On The Specialization of Neural Modules
Devon Jarvis, Richard Klein, Benjamin Rosman, Andrew M. Saxe
TL;DR
This work formalizes systematic generalization by separating compositional structure from world-wide structure and introducing a tractable dataset space with input/output blocks $X=[\Omega_x \ \Gamma_x]^T$, $Y=[\Omega_y \ \Gamma_y]^T$. It analyzes training dynamics of deep and shallow linear networks via SVD on covariances $\Sigma^x$ and $\Sigma^{yx}$, showing that learning proceeds along three effective singular-value modes and that dense networks inherently couple compositional and non-compositional sub-structures, hindering systematicity.

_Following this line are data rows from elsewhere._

-- ==== Sys2Proof/Syntax.lean ====
section
/-! DEFINITION. The operations of the block, one constructor per row of the operation map (R107, opcode_table.json). -/

namespace Sys2Proof

/-- One host operation. A `note` is the whole 8-bit NOTE field of the command word (R101, R103); `i` is `TK[8:2]`
(R145), `j` is `TK[9:2]` (R320), and `d` is the 32-bit data word of a write (R104). -/
inductive Instr where
  /-- NOP (R281): no operation. -/
  | nop
  /-- PRESS (R282): key down: retune the voice and enter Attack. -/
  | press (note : BitVec 8)
  /-- RELEASE (R284): key up: if the note is the current one, enter Release. -/
  | release (note : BitVec 8)
  /-- STEP (R290): produce one block of `B` samples. -/
  | step
  /-- WR_STATUS (R366): write STATUS. -/
  | wrStatus (d : Word)
  /-- WR_ATTACK (R300): write ATTACK. -/
  | wrAttack (d : Word)
  /-- WR_DECAY (R301): write DECAY. -/
  | wrDecay (d : Word)
  /-- WR_SUSTAIN (R302): write SUSTAIN. -/
  | wrSustain (d : Word)
  /-- WR_RELEASE (R303): write RELEASE. -/
  | wrRelease (d : Word)
  /-- WR_MODFREQ (R304): write MODFREQ. -/
  | wrModfreq (d : Word)
  /-- WR_MODDEPTH (R305): write MODDEPTH. -/
  | wrModdepth (d : Word)
  /-- RD_CMD (R310): read CMD. -/
  | rdCmd
  /-- RD_STATUS (R311): read STATUS. -/
  | rdStatus
  /-- RD_ERRADDR (R312): read ERRADDR. -/
  | rdErraddr
  /-- RD_ERRDATA (R313): read ERRDATA. -/
  | rdErrdata
  /-- RD_CONFIG (R314): read CONFIG. -/
  | rdConfig
  /-- RD_CURNOTE (R315): read CURNOTE. -/
  | rdCurnote
  /-- RD_ATTACK (R316): read ATTACK. -/
  | rdAttack
  /-- RD_DECAY (R317): read DECAY. -/
  | rdDecay
  /-- RD_SUSTAIN (R318): read SUSTAIN. -/
  | rdSustain
  /-- RD_RELEASE (R319): read RELEASE. -/
  | rdRelease
  /-- RD_MODFREQ (R321): read MODFREQ. -/
  | rdModfreq
  /-- RD_MODDEPTH (R322): read MODDEPTH. -/
  | rdModdepth
  /-- RD_ENV_PHASE (R323): read ENV_PHASE. -/
  | rdEnvPhase
  /-- RD_ENV_LEVEL (R324): read ENV_LEVEL. -/
  | rdEnvLevel
  /-- RD_ENV_COUNT (R325): read ENV_COUNT. -/
  | rdEnvCount
  /-- RD_ENV_LEN (R326): read ENV_LEN. -/
  | rdEnvLen
  /-- RD_ENV_TARGET (R327): read ENV_TARGET. -/
  | rdEnvTarget
  /-- RD_ENV_INC (R328): read ENV_INC. -/
  | rdEnvInc
  /-- RD_VOICE_FTW (R329): read VOICE_FTW. -/
  | rdVoiceFtw
  /-- RD_VOICE_PHASE (R330): read VOICE_PHASE. -/
  | rdVoicePhase
  /-- RD_MOD_PHASE (R331): read MOD_PHASE. -/
  | rdModPhase
  /-- RD_FTAB (R145): read FTAB. -/
  | rdFtab (i : BitVec 7)
  /-- RD_OUT (R320): read OUT. -/
  | rdOut (j : BitVec 8)
  /-- WR_RO_ERRADDR (R332): write to read-only ERRADDR: always an error. -/
  | wrRoErraddr (d : Word)
  /-- WR_RO_ERRDATA (R332): write to read-only ERRDATA: always an error. -/
  | wrRoErrdata (d : Word)
  /-- WR_RO_CONFIG (R332): write to read-only CONFIG: always an error. -/
  | wrRoConfig (d : Word)
  /-- WR_RO_CURNOTE (R332): write to read-only CURNOTE: always an error. -/
  | wrRoCurnote (d : Word)
  /-- WR_RO_ENV_PHASE (R332): write to read-only ENV_PHASE: always an error. -/
  | wrRoEnvPhase (d : Word)
  /-- WR_RO_ENV_LEVEL (R332): write to read-only ENV_LEVEL: always an error. -/
  | wrRoEnvLevel (d : Word)
  /-- WR_RO_ENV_COUNT (R332): write to read-only ENV_COUNT: always an error. -/
  | wrRoEnvCount (d : Word)
  /-- WR_RO_ENV_LEN (R332): write to read-only ENV_LEN: always an error. -/
  | wrRoEnvLen (d : Word)
  /-- WR_RO_ENV_TARGET (R332): write to read-only ENV_TARGET: always an error. -/
  | wrRoEnvTarget (d : Word)
  /-- WR_RO_ENV_INC (R332): write to read-only ENV_INC: always an error. -/
  | wrRoEnvInc (d : Word)
  /-- WR_RO_VOICE_FTW (R332): write to read-only VOICE_FTW: always an error. -/
  | wrRoVoiceFtw (d : Word)
  /-- WR_RO_VOICE_PHASE (R332): write to read-only VOICE_PHASE: always an error. -/
  | wrRoVoicePhase (d : Word)
  /-- WR_RO_MOD_PHASE (R332): write to read-only MOD_PHASE: always an error. -/
  | wrRoModPhase (d : Word)
  /-- WR_RO_FTAB (R332): write to read-only FTAB: always an error. -/
  | wrRoFtab (i : BitVec 7) (d : Word)
  /-- WR_RO_OUT (R332): write to read-only OUT: always an error. -/
  | wrRoOut (j : BitVec 8) (d : Word)
  deriving DecidableEq, Repr

end Sys2Proof
end

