-- ==== Sys2Proof/Machine/Setters.lean ====
section
/-! DEFINITION. The writes to the settings registers (R300 to R305) and to STATUS (R366). -/

namespace Sys2Proof.Machine

/-- WR_STATUS (R366): bit 0 clears the whole error state; the other bits are ignored. -/
def execWrStatus (d : Word) (s : State) : Host.Outcome State Fault Refusal :=
  .next (if clearBit d then s.clearErrors else s)

/-- WR_ATTACK (R300): every value is legal. -/
def execWrAttack (d : Word) (s : State) : Host.Outcome State Fault Refusal :=
  .next { s with settings := { s.settings with attack := d } }

/-- WR_DECAY (R301): every value is legal. -/
def execWrDecay (d : Word) (s : State) : Host.Outcome State Fault Refusal :=
  .next { s with settings := { s.settings with decay := d } }

/-- WR_SUSTAIN (R302): clamped to ONE. -/
def execWrSustain (d : Word) (s : State) : Host.Outcome State Fault Refusal :=
  .next (noteClamp one .sustain d
    { s with settings := { s.settings with sustain := BitVec.ofNat 25 (clampTo one d) } })

/-- WR_RELEASE (R303): every value is legal. -/
def execWrRelease (d : Word) (s : State) : Host.Outcome State Fault Refusal :=
  .next { s with settings := { s.settings with release := d } }

/-- WR_MODFREQ (R304): the modulator is retuned to the value clamped to FTW_MAX, its phase kept. -/
def execWrModfreq (d : Word) (s : State) : Host.Outcome State Fault Refusal :=
  .next (noteClamp ftwMax .modfreq d
    { s with modulator := s.modulator.setFreq (BitVec.ofNat 32 (clampTo ftwMax d)) })

/-- WR_MODDEPTH (R305): clamped to DONE. -/
def execWrModdepth (d : Word) (s : State) : Host.Outcome State Fault Refusal :=
  .next (noteClamp done .moddepth d
    { s with settings := { s.settings with modDepth := BitVec.ofNat 16 (clampTo done d) } })

end Sys2Proof.Machine
end

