-- ==== Sys2Proof/Machine/Step.lean ====
section
/-! DEFINITION. One step of the machine, and how the host places one transaction before it. -/

namespace Sys2Proof.Machine

/-- One step: the next event is taken to completion (R80). -/
def step (s : State) : Host.Outcome State Fault Refusal := performNext s

/-- `s` with the transaction of a table word as the next event, and reset released so that it is accepted
(notes/assumptions/19.md). -/
def State.withFetchWord (s : State) (nbits w : Nat) : State :=
  { s with resetLine := .released, pending := .access (tableAccess nbits w) :: s.pending }

end Sys2Proof.Machine
end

The authors demonstrate that modular architectures can achieve fully systematic mappings only when the lower-rank, compositional sub-structure is perfectly segregated, and they validate these insights in CMNIST, where a split, modular CNN preserves compositional generalization while a dense network fails. Collectively, the paper clarifies how dataset structure and architectural biases interact to enable or obstruct systematic module specialization, informing design principles for robust, modular generalization in neural networks.
Abstract
A number of machine learning models have been proposed with the goal of achieving systematic generalization: the ability to reason about new situations by combining aspects of previous experiences. These models leverage compositional architectures which aim to learn specialized modules dedicated to structures in a task that can be composed to solve novel problems with similar structures. While the compositionality of these architectures is guaranteed by design, the modules specializing is not. Here we theoretically study the ability of network modules to specialize to useful structures in a dataset and achieve systematic generalization. To this end we introduce a minimal space of datasets motivated by practical systematic generalization benchmarks. From this space of datasets we present a mathematical definition of systematicity and study the learning dynamics of linear neural modules when solving components of the task. Our results shed light on the difficulty of module specialization, what is required for modules to successfully specialize, and the necessity of modular architectures to achieve systematicity. Finally, we confirm that the theoretical results in our tractable setting generalize to more complex datasets and non-linear architectures.